**Problem description**: Extract all lines from the data beneath that include the word "slice".

(Data in this exercise begins)

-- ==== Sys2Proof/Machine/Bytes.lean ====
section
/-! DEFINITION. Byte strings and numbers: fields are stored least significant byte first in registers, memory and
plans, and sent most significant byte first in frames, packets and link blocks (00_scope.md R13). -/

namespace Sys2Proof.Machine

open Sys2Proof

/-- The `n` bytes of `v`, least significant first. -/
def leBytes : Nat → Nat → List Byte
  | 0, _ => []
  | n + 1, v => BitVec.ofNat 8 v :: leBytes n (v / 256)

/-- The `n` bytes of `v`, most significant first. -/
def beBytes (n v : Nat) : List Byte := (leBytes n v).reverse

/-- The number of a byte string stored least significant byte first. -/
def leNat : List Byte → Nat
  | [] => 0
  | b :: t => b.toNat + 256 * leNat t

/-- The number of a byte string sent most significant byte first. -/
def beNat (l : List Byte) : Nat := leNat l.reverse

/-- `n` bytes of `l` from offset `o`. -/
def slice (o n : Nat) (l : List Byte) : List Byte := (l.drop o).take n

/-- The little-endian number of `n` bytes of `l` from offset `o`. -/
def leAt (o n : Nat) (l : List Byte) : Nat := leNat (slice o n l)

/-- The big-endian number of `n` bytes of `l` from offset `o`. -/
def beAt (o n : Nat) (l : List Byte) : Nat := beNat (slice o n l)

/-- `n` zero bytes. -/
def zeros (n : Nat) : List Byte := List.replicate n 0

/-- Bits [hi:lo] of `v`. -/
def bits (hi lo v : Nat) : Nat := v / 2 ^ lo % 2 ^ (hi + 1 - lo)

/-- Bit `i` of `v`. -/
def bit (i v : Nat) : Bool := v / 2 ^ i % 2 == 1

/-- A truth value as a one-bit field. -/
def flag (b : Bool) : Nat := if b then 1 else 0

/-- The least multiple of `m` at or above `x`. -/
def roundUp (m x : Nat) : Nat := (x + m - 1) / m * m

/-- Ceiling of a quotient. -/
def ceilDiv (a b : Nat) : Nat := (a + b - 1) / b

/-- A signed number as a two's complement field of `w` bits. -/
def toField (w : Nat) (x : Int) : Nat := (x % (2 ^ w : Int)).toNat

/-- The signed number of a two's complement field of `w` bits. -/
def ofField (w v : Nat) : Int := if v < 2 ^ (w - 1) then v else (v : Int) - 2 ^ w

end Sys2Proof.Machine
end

(Data in this exercise ends)

**Task output**:
def slice (o n : Nat) (l : List Byte) : List Byte := (l.drop o).take n
def leAt (o n : Nat) (l : List Byte) : Nat := leNat (slice o n l)
def beAt (o n : Nat) (l : List Byte) : Nat := beNat (slice o n l)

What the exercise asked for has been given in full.